-- ==== Sys2Proof/Laws/Frame.lean ====
section
/-! SUPPORT. What a stage of DECODE_FRAME can do: which state it keeps, that it ends, and what a list of stages comes
to. -/

namespace Sys2Proof.Machine

/-- Every state a result carries has the property. -/
def Res.All (P : State → Prop) : Res → Prop
  | .done t => P t
  | .raised _ t => P t
  | .faulted _ => True
  | .refused _ => True

/-- The stage is done, with the property. -/
def Res.Done (P : State → Prop) (r : Res) : Prop := ∃ t, r = .done t ∧ P t

/-- The stage is done or raises one of the errors, with the property. -/
def Res.Ends (E : Status → Prop) (P : State → Prop) (r : Res) : Prop :=
  (∃ t, r = .done t ∧ P t) ∨ ∃ e t, r = .raised e t ∧ E e ∧ P t

theorem State.chan_setChan (s : State) (c d : Fin 16) (x : Channel) :
    (s.setChan c x).chan d = if d = c then x else s.chan d := by
  by_cases h : d = c
  · subst h; simp [State.chan, State.setChan]
  · have : ¬ c.val = d.val := fun e => h (Fin.ext e.symm)
    simp [State.chan, State.setChan, h, this]

/-- A property of every channel that the new value of one channel keeps. -/
theorem State.setChan_same {α : Type} (f : Channel → α) (s : State) (c : Fin 16) (x : Channel)
    (h : f x = f (s.chan c)) (d : Fin 16) : f ((s.setChan c x).chan d) = f (s.chan d) := by
  rw [State.chan_setChan]; split
  · rename_i e; rw [h, e]
  · rfl

/-- What every stage of DECODE_FRAME keeps: the stream, its key and tables, the buffers HDR and OUT, the channels' types
and coded counts. -/
structure SameStream (s t : State) : Prop where
  valid : t.valid = s.valid
  status : t.status = s.status
  ctx : t.ctx = s.ctx
  key : t.key = s.key
  cipherTable : t.cipherTable = s.cipherTable
  athCurve : t.athCurve = s.athCurve
  hdr : t.hdr = s.hdr
  out : t.out = s.out
  frmSize : t.frm.size = s.frm.size
  decoded : t.decoded = s.decoded
  queue : t.queue = s.queue
  remaining : t.remaining = s.remaining
  hdrLen : t.hdrLen = s.hdrLen
  frmLen : t.frmLen = s.frmLen
  result : t.result = s.result
  type : ∀ c, (t.chan c).type = (s.chan c).type
  coded : ∀ c, (t.chan c).codedCount = (s.chan c).codedCount

theorem SameStream.refl (s : State) : SameStream s s := by constructor <;> intros <;> rfl

theorem SameStream.trans {a b c : State} (h : SameStream a b) (k : SameStream b c) : SameStream a c where
  valid := k.valid.trans h.valid
  status := k.status.trans h.status
  ctx := k.ctx.trans h.ctx
  key := k.key.trans h.key
  cipherTable := k.cipherTable.trans h.cipherTable
  athCurve := k.athCurve.trans h.athCurve
  hdr := k.hdr.trans h.hdr
  out := k.out.trans h.out
  frmSize := k.frmSize.trans h.frmSize
  decoded := k.decoded.trans h.decoded
  queue := k.queue.trans h.queue
  remaining := k.remaining.trans h.remaining
  hdrLen := k.hdrLen.trans h.hdrLen
  frmLen := k.frmLen.trans h.frmLen
  result := k.result.trans h.result
  type c := (k.type c).trans (h.type c)
  coded c := (k.coded c).trans (h.coded c)

/-- What the stages before the subframe loop keep besides: the generator and the float state of the channels. -/
structure SameSound (s t : State) : Prop where
  random : t.random = s.random
  prev : ∀ c, (t.chan c).prev = (s.chan c).prev
  wave : ∀ c, (t.chan c).wave = (s.chan c).wave
  spectra : ∀ c, (t.chan c).spectra = (s.chan c).spectra
  scratch : ∀ c, (t.chan c).scratch = (s.chan c).scratch

theorem SameSound.refl (s : State) : SameSound s s := by constructor <;> intros <;> rfl

theorem SameSound.trans {a b c : State} (h : SameSound a b) (k : SameSound b c) : SameSound a c where
  random := k.random.trans h.random
  prev d := (k.prev d).trans (h.prev d)
  wave d := (k.wave d).trans (h.wave d)
  spectra d := (k.spectra d).trans (h.spectra d)
  scratch d := (k.scratch d).trans (h.scratch d)

/-- What the stages of the subframe loop keep besides: the frame buffer and the files unpacked from it. -/
structure SameFiles (s t : State) : Prop where
  frm : t.frm = s.frm
  noise : t.packedNoiseLevel = s.packedNoiseLevel
  scale : ∀ c, (t.chan c).scale = (s.chan c).scale
  hfrScale : ∀ c, (t.chan c).hfrScale = (s.chan c).hfrScale
  intensity : ∀ c, (t.chan c).intensity = (s.chan c).intensity
  resolution : ∀ c, (t.chan c).resolution = (s.chan c).resolution
  noises : ∀ c, (t.chan c).noises = (s.chan c).noises
  noiseCount : ∀ c, (t.chan c).noiseCount = (s.chan c).noiseCount
  validCount : ∀ c, (t.chan c).validCount = (s.chan c).validCount
  gain : ∀ c, (t.chan c).gain = (s.chan c).gain

theorem SameFiles.refl (s : State) : SameFiles s s := by constructor <;> intros <;> rfl

theorem SameFiles.trans {a b c : State} (h : SameFiles a b) (k : SameFiles b c) : SameFiles a c where
  frm := k.frm.trans h.frm
  noise := k.noise.trans h.noise
  scale d := (k.scale d).trans (h.scale d)
  hfrScale d := (k.hfrScale d).trans (h.hfrScale d)
  intensity d := (k.intensity d).trans (h.intensity d)
  resolution d := (k.resolution d).trans (h.resolution d)
  noises d := (k.noises d).trans (h.noises d)
  noiseCount d := (k.noiseCount d).trans (h.noiseCount d)
  validCount d := (k.validCount d).trans (h.validCount d)
  gain d := (k.gain d).trans (h.gain d)

/-- The cursor wraps what it wrapped. -/
structure SameWrap (s t : State) : Prop where
  buf : t.cur.buf = s.cur.buf
  sizeBits : t.cur.sizeBits = s.cur.sizeBits

theorem SameWrap.refl (s : State) : SameWrap s s := ⟨rfl, rfl⟩

theorem SameWrap.trans {a b c : State} (h : SameWrap a b) (k : SameWrap b c) : SameWrap a c :=
  ⟨k.buf.trans h.buf, k.sizeBits.trans h.sizeBits⟩

theorem State.chan_of_ch {s t : State} (c : Fin 16) (x : Channel) (h : t.ch = s.ch.set c x) (d : Fin 16) :
    t.chan d = (s.setChan c x).chan d := by
  simp only [State.chan, State.setChan, h]

/-- One channel changed, its type and count kept, nothing else of the stream. -/
theorem SameStream.of_setChan {s t : State} (c : Fin 16) (x : Channel) (hch : t.ch = s.ch.set c x)
    (h : SameStream s { t with ch := s.ch }) (h1 : x.type = (s.chan c).type) (h2 : x.codedCount = (s.chan c).codedCount) :
    SameStream s t where
  valid := h.valid
  status := h.status
  ctx := h.ctx
  key := h.key
  cipherTable := h.cipherTable
  athCurve := h.athCurve
  hdr := h.hdr
  out := h.out
  frmSize := h.frmSize
  decoded := h.decoded
  queue := h.queue
  remaining := h.remaining
  hdrLen := h.hdrLen
  frmLen := h.frmLen
  result := h.result
  type d := by rw [State.chan_of_ch c x hch]; exact State.setChan_same (·.type) s c x h1 d
  coded d := by rw [State.chan_of_ch c x hch]; exact State.setChan_same (·.codedCount) s c x h2 d

theorem SameSound.of_setChan {s t : State} (c : Fin 16) (x : Channel) (hch : t.ch = s.ch.set c x)
    (hr : t.random = s.random) (h1 : x.prev = (s.chan c).prev) (h2 : x.wave = (s.chan c).wave)
    (h3 : x.spectra = (s.chan c).spectra) (h4 : x.scratch = (s.chan c).scratch) : SameSound s t where
  random := hr
  prev d := by rw [State.chan_of_ch c x hch]; exact State.setChan_same (·.prev) s c x h1 d
  wave d := by rw [State.chan_of_ch c x hch]; exact State.setChan_same (·.wave) s c x h2 d
  spectra d := by rw [State.chan_of_ch c x hch]; exact State.setChan_same (·.spectra) s c x h3 d
  scratch d := by rw [State.chan_of_ch c x hch]; exact State.setChan_same (·.scratch) s c x h4 d

/-- One channel changed, its sound files apart from nothing. -/
theorem SameFiles.of_setChan {s t : State} (c : Fin 16) (x : Channel) (hch : t.ch = s.ch.set c x)
    (hf : t.frm = s.frm) (hn : t.packedNoiseLevel = s.packedNoiseLevel)
    (hx : { x with spectra := (s.chan c).spectra, scratch := (s.chan c).scratch, prev := (s.chan c).prev,
                   wave := (s.chan c).wave } = s.chan c) : SameFiles s t where
  frm := hf
  noise := hn
  scale d := by rw [State.chan_of_ch c x hch]; exact State.setChan_same (·.scale) s c x (by rw [← hx]) d
  hfrScale d := by rw [State.chan_of_ch c x hch]; exact State.setChan_same (·.hfrScale) s c x (by rw [← hx]) d
  intensity d := by rw [State.chan_of_ch c x hch]; exact State.setChan_same (·.intensity) s c x (by rw [← hx]) d
  resolution d := by rw [State.chan_of_ch c x hch]; exact State.setChan_same (·.resolution) s c x (by rw [← hx]) d
  noises d := by rw [State.chan_of_ch c x hch]; exact State.setChan_same (·.noises) s c x (by rw [← hx]) d
  noiseCount d := by rw [State.chan_of_ch c x hch]; exact State.setChan_same (·.noiseCount) s c x (by rw [← hx]) d
  validCount d := by rw [State.chan_of_ch c x hch]; exact State.setChan_same (·.validCount) s c x (by rw [← hx]) d
  gain d := by rw [State.chan_of_ch c x hch]; exact State.setChan_same (·.gain) s c x (by rw [← hx]) d

/-! Stages before the subframe loop. -/

/-- An unpacking stage keeps the stream, the sound, the frame buffer and the wrap. -/
structure Unpacks (s t : State) : Prop where
  stream : SameStream s t
  sound : SameSound s t
  wrap : SameWrap s t
  frm : t.frm = s.frm

theorem Unpacks.refl (s : State) : Unpacks s s := ⟨.refl s, .refl s, .refl s, rfl⟩

theorem Unpacks.trans {a b c : State} (h : Unpacks a b) (k : Unpacks b c) : Unpacks a c :=
  ⟨h.stream.trans k.stream, h.sound.trans k.sound, h.wrap.trans k.wrap, k.frm.trans h.frm⟩

/-- A change of cursor position, counters, noise level and one channel's unpacked files. -/
theorem Unpacks.of_chan {s t : State} (c : Fin 16) (x : Channel) (hch : t.ch = s.ch.set c x)
    (ht : t = { s with ch := t.ch, stage := t.stage, c := t.c, draws := t.draws,
                       packedNoiseLevel := t.packedNoiseLevel, cur := { s.cur with pos := t.cur.pos } })
    (hx : { s.chan c with scale := x.scale, hfrScale := x.hfrScale, intensity := x.intensity,
                          resolution := x.resolution, noises := x.noises, noiseCount := x.noiseCount,
                          validCount := x.validCount, gain := x.gain } = x) : Unpacks s t where
  stream := by
    refine SameStream.of_setChan c x hch ?_ (by rw [← hx]) (by rw [← hx])
    rw [ht]; constructor <;> intros <;> rfl
  sound := SameSound.of_setChan c x hch (by rw [ht]) (by rw [← hx]) (by rw [← hx]) (by rw [← hx]) (by rw [← hx])
  wrap := by rw [ht]; exact ⟨rfl, rfl⟩
  frm := by rw [ht]

theorem frScale_unpacks (c : Fin 16) (s : State) :
    (frScale .plain c s).Ends (· = .invalidScaleFactor) (Unpacks s) := by
  simp only [frScale]
  repeat' split
  all_goals first
    | (refine .inl ⟨_, rfl, ?_⟩; exact .of_chan c _ rfl rfl rfl)
    | (refine .inr ⟨_, _, rfl, rfl, ?_⟩; exact .of_chan c _ rfl rfl rfl)

theorem frIntensity_unpacks (c : Fin 16) (s : State) :
    (frIntensity .plain c s).Ends (· = .invalidIntensity) (Unpacks s) := by
  simp only [frIntensity, intensityOld, intensityNew, highBandScales]
  repeat' split
  all_goals first
    | (refine .inl ⟨_, rfl, ?_⟩; exact .of_chan c _ rfl rfl rfl)
    | (refine .inr ⟨_, _, rfl, rfl, ?_⟩; exact .of_chan c _ rfl rfl rfl)

theorem frResolution_unpacks (cfg : Config) (c : Fin 16) (s : State) : (frResolution cfg c s).Done (Unpacks s) := by
  rw [frResolution]
  exact ⟨_, rfl, .of_chan c _ rfl rfl rfl⟩

theorem frGain_unpacks (cfg : Config) (c : Fin 16) (s : State) : (frGain cfg c s).Done (Unpacks s) := by
  rw [frGain]
  exact ⟨_, rfl, .of_chan c _ rfl rfl rfl⟩

/-! Stages of the subframe loop. -/

/-- A stage of the subframe loop keeps the stream, the unpacked files and the wrap. -/
structure Sounds (s t : State) : Prop where
  stream : SameStream s t
  files : SameFiles s t
  wrap : SameWrap s t

theorem Sounds.refl (s : State) : Sounds s s := ⟨.refl s, .refl s, .refl s⟩

theorem Sounds.trans {a b c : State} (h : Sounds a b) (k : Sounds b c) : Sounds a c :=
  ⟨h.stream.trans k.stream, h.files.trans k.files, h.wrap.trans k.wrap⟩

/-- A change of cursor position, counters, generator and one channel's sound files. -/
theorem Sounds.of_chan {s t : State} (c : Fin 16) (x : Channel) (hch : t.ch = s.ch.set c x)
    (ht : t = { s with ch := t.ch, stage := t.stage, c := t.c, sf := t.sf, draws := t.draws,
                       random := t.random, cur := { s.cur with pos := t.cur.pos } })
    (hx : { s.chan c with spectra := x.spectra, scratch := x.scratch, prev := x.prev, wave := x.wave } = x) :
    Sounds s t where
  stream := by
    refine SameStream.of_setChan c x hch ?_ (by rw [← hx]) (by rw [← hx])
    rw [ht]; constructor <;> intros <;> rfl
  files := SameFiles.of_setChan c x hch (by rw [ht]) (by rw [ht]) (by rw [← hx])
  wrap := by rw [ht]; exact ⟨rfl, rfl⟩
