theorem readSamples16_hostKeeps (s : State) : (readSamples16 s).All (HostKeeps s) :=
  Res.all_ite (fun _ => trivial) fun _ =>
    KeepsStream.hostKeeps ⟨rfl, rfl, rfl, rfl, rfl, fun _ => ⟨rfl, rfl⟩⟩ fun i => i.decoded

theorem State.mapLive_keepsStream (s : State) (f : Channel → Channel)
    (hf : ∀ x, (f x).type = x.type ∧ (f x).codedCount = x.codedCount) : KeepsStream s (s.mapLive f) := by
  have chan : ∀ c, ((s.mapLive f).chan c).type = (s.chan c).type ∧
      ((s.mapLive f).chan c).codedCount = (s.chan c).codedCount := by
    intro c
    rw [State.chan_mapLive]
    split
    · exact hf _
    · exact ⟨rfl, rfl⟩
  rw [State.mapLive] at chan ⊢
  exact ⟨rfl, rfl, rfl, rfl, rfl, chan⟩

theorem resetStream_hostKeeps (s : State) : (resetStream s).All (HostKeeps s) := by
  have k := s.mapLive_keepsStream (fun x => { x with prev := Vector.replicate 128 F32.zero }) fun _ => ⟨rfl, rfl⟩
  rw [resetStream]
  generalize s.mapLive _ = t at k ⊢
  refine Res.all_ite (fun _ => trivial) fun hv => ?_
  have hv : s.valid = true := by simpa [State.streamOpen] using hv
  exact KeepsStream.hostKeeps ⟨k.queue, k.valid, k.ctx, k.key, k.table, k.chan⟩ fun _ _ => hv

/-- What the command port decodes to keeps an open stream. -/
theorem exec_hostKeeps {l : List Byte} {i : Instr} {s t : State} (hd : decode .command l = .ok i) (h : s.StreamInv)
    (e : exec i s = .next t) : HostKeeps s t := by
  rcases decode_command hd with ⟨n, rfl⟩ | ⟨k, rfl⟩ | ⟨n, rfl⟩ | rfl | rfl
  · exact execOpenStream_hostKeeps e
  · exact (setKey_hostKeeps k s).outcome HostKeeps.takeError e
  · obtain ⟨hv, hn⟩ := decodeFrame_valid n s t e
    exact (decodeFrame_hostKeeps hv h hn).outcome HostKeeps.takeError e
  · exact (readSamples16_hostKeeps s).outcome HostKeeps.takeError e
  · exact (resetStream_hostKeeps s).outcome HostKeeps.takeError e

/-- Settles O8: the call taken off the queue is a command, and each command keeps the stream and the queue. -/
theorem hostStepKeepsStreamInv : Obligations.HostStepKeepsStreamInv := by
  intro s t host inv e
  rw [step] at e
  split at e
  · injection e with e
    exact e ▸ ⟨host, inv⟩
  · next c rest hq =>
    obtain ⟨iq, ii⟩ : HostKeeps { s with queue := rest } (s.issue c rest) := State.load_hostKeeps _ _
    have issued := ii ⟨inv.ctx, inv.channels, inv.cipher, inv.decoded⟩
    have command : c.port = .command := host c (by simp [hq])
    split at e
    · next i hf =>
      rw [fetch, command] at hf
      obtain ⟨tq, ti⟩ := exec_hostKeeps hf issued e
      refine ⟨fun k hk => host k ?_, ti issued⟩
      rw [tq, iq] at hk
      rw [hq]
      exact List.mem_cons_of_mem _ hk
    · cases e

end Sys2Proof.Machine
end

section
/-! PROOFS. The defaults of the optional chunks (10_state.md rule R24). -/

namespace Sys2Proof.Machine

/-- Settles O21: each stage over an absent chunk is done, so its outcome is the next state. -/
theorem absentChunksTakeDefaults : Obligations.AbsentChunksTakeDefaults := by
  intro s
  have next {r : Res} {t : State} (h : r = .done t) : r.outcome Config.hw = .next t := h ▸ rfl
  exact ⟨fun h => next (hdComp_absent h), fun h => next (hdDec_absent h), fun h => next (hdVbr_absent h),
    fun h => next (hdAth_absent h), fun h => next (hdLoop_absent h), fun h => next (hdCiph_absent h),
    fun h => next (hdRva_absent h), fun h => next (hdComm_absent h), next (r := hdPad s) rfl⟩

end Sys2Proof.Machine
end

section
/-! PROOFS. READ_SAMPLES16 writes OUT interleaved (20_memory.md rule R53, 45_controller_and_host.md rule R252). -/

namespace Sys2Proof.Machine

/-- Channel, row and column are read back off the interleaved index. -/
theorem outSample_interleaved (s : State) {n : Nat} (c : Fin 16) (r : Nat) {j : Nat} (hc : c.val < n) (hj : j < 128) :
    outSample s n ((r * 128 + j) * n + c.val) =
      F32.pcm16 (entry ((s.chan c).wave.getD r (Vector.replicate 128 0)) j) := by
  have channel : ((r * 128 + j) * n + c.val) % n = c.val := Nat.mul_add_mod_of_lt hc
  have position : ((r * 128 + j) * n + c.val) / n = r * 128 + j := by
    rw [Nat.mul_comm, Nat.mul_add_div (by omega), Nat.div_eq_of_lt hc, Nat.add_zero]
  have row : (r * 128 + j) / 128 = r := by omega
  have column : (r * 128 + j) % 128 = j := by omega
  have file : s.ch.getD c.val Channel.reset = s.chan c := by simp [State.chan, Vector.getD]
  rw [outSample, channel, position, row, column, file, rd_eq]

/-- The interleaved index of a live channel lies in OUT's `1024 × n` samples. -/
theorem interleaved_lt {n c r j : Nat} (hc : c < n) (hr : r < 8) (hj : j < 128) :
    (r * 128 + j) * n + c < 1024 * n := by
  have row : (r * 128 + j + 1) * n ≤ 1024 * n := Nat.mul_le_mul_right n (by omega)
  rw [Nat.add_mul, Nat.one_mul] at row
  omega

theorem execReadSamples16_ready {s : State} (h : s.samplesReady = true) :
    execReadSamples16 s = .next (State.endedWith
      { s with out := Mem.fill (1024 * s.ctx.channelCount.toNat) (outSample s s.ctx.channelCount.toNat) s.out } .ok) := by
  rw [execReadSamples16, readSamples16, h]
  rfl

theorem execReadSamples16_notReady {s : State} (h : s.samplesReady = false) :
    execReadSamples16 s = .fault .samplesNotDecoded := by
  rw [execReadSamples16, readSamples16, h]
  rfl

/-- Settles O52: OUT is filled below `1024 × channelCount` with the interleaved samples and kept from there on. -/
theorem samplesInterleaved : Obligations.SamplesInterleaved := by
  refine fun s => ⟨fun hv hd => ⟨_, fun c r j hc hr hj => ?_, fun i hi => ?_, execReadSamples16_ready ?_⟩, fun h => ?_⟩
  · rw [Mem.read_fill, if_pos (interleaved_lt hc hr hj), outSample_interleaved s c r hc hj]
  · rw [Mem.read_fill, if_neg (Nat.not_lt.2 hi)]
  · rw [State.samplesReady, hv, hd, Bool.and_self]
  · exact execReadSamples16_notReady (Bool.and_eq_false_iff.2 h)

end Sys2Proof.Machine
end

section
/-! PROOFS. Decoding gives an encoded instruction back (30_encoding.md rules R72, R91, R93). -/

namespace Sys2Proof.Laws.RoundTrip

/-- The round trip, row by row of the opcode table. -/
theorem statement : ∀ i : Instr, Statement i
  | .openStream n => openStream n
  | .setKey k => setKey k
  | .decodeFrame n => decodeFrame n
  | .readSamples16 => readSamples16
  | .resetStream => resetStream
  | .bcWrap b l p => bcWrap b l p
  | .bcPeek n => bcPeek n
  | .bcRead n => bcRead n
  | .bcSkip d => bcSkip d
  | .hdProlog => hdProlog
  | .hdFmt => hdFmt
  | .hdComp => hdComp
  | .hdDec => hdDec
  | .hdVbr => hdVbr
  | .hdAth => hdAth
  | .hdLoop => hdLoop
  | .hdCiph => hdCiph
  | .hdRva => hdRva
  | .hdComm => hdComm
  | .hdPad => hdPad
  | .hdValidate => hdValidate
  | .hdDerive => hdDerive
  | .hdChantype => hdChantype
  | .frChecklen => frChecklen
  | .frSync => frSync
  | .frChecksum => frChecksum
  | .frDecrypt => frDecrypt
  | .frNoiselevel => frNoiselevel
  | .frScale c => frScale c
  | .frIntensity c => frIntensity c
  | .frResolution c => frResolution c
  | .frGain c => frGain c
  | .spDequant c => spDequant c
  | .spNoise c => spNoise c
  | .spHfr c => spHfr c
  | .spIstereo c sf => spIstereo c sf
  | .spMsstereo c => spMsstereo c
  | .imPass1 c => imPass1 c
  | .imPass2 c => imPass2 c
  | .imWindow c sf => imWindow c sf

end Sys2Proof.Laws.RoundTrip

namespace Sys2Proof

/-- Settles O1: the round trip of each row. -/
theorem decodeEncodeAgree : Obligations.DecodeEncodeAgree := Laws.RoundTrip.statement

/-- Settles O2: the decoder run on each word. -/
theorem specWordsDecode : Obligations.SpecWordsDecode := by
  unfold Obligations.SpecWordsDecode
  decide

end Sys2Proof
end

section
/-! PROOFS. The tag of a chunk is compared masked (30_encoding.md rules R70, R72). -/

namespace Sys2Proof

open Machine Laws.RoundTrip

theorem be32_injective : Function.Injective be32 := fun v w h => by
  injection h with h3 h
  injection h with h2 h
  injection h with h1 h
  injection h with h0 _
  rw [← of32_be32 v, h3, h2, h1, h0, of32_be32]

/-- A chunk has no operand to check. -/
theorem wellFormed_of_chunk {i : Instr} : (encode i).1 = .chunk → i.wellFormed = true := by
  cases i <;> simp [encode, Instr.wellFormed]

/-- Masking a word does not change the chunk it selects. -/
theorem decodeTag_mask (w : BitVec 32) : decodeTag (w &&& tagMask) = decodeTag w := by
  simp only [decodeTag, BitVec.and_assoc, BitVec.and_self]

theorem decode_chunk_be32 (w : BitVec 32) (rest : List Byte) :
    decode .chunk (be32 w ++ rest) = checked (decodeTag w) :=
  congrArg checked (operand32 decodeTag w rest)

/-- What a word selects is encoded by the masked word. -/
theorem encode_of_decodeTag {w : BitVec 32} {i : Instr} (h : decodeTag w = .ok i) :
    encode i = (.chunk, be32 (w &&& tagMask)) := by
  simp only [decodeTag] at h
  repeat' split at h
  all_goals cases h
  all_goals rw [‹w &&& tagMask = _›]; rfl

● **What the task requires**
Where does the string "split" occur in the data above? Copy every line that holds it.

● **Task result**
  rw [State.chan_setChan]; split
  repeat' split
  repeat' split
    split
  split at e
    split at e
  repeat' split at h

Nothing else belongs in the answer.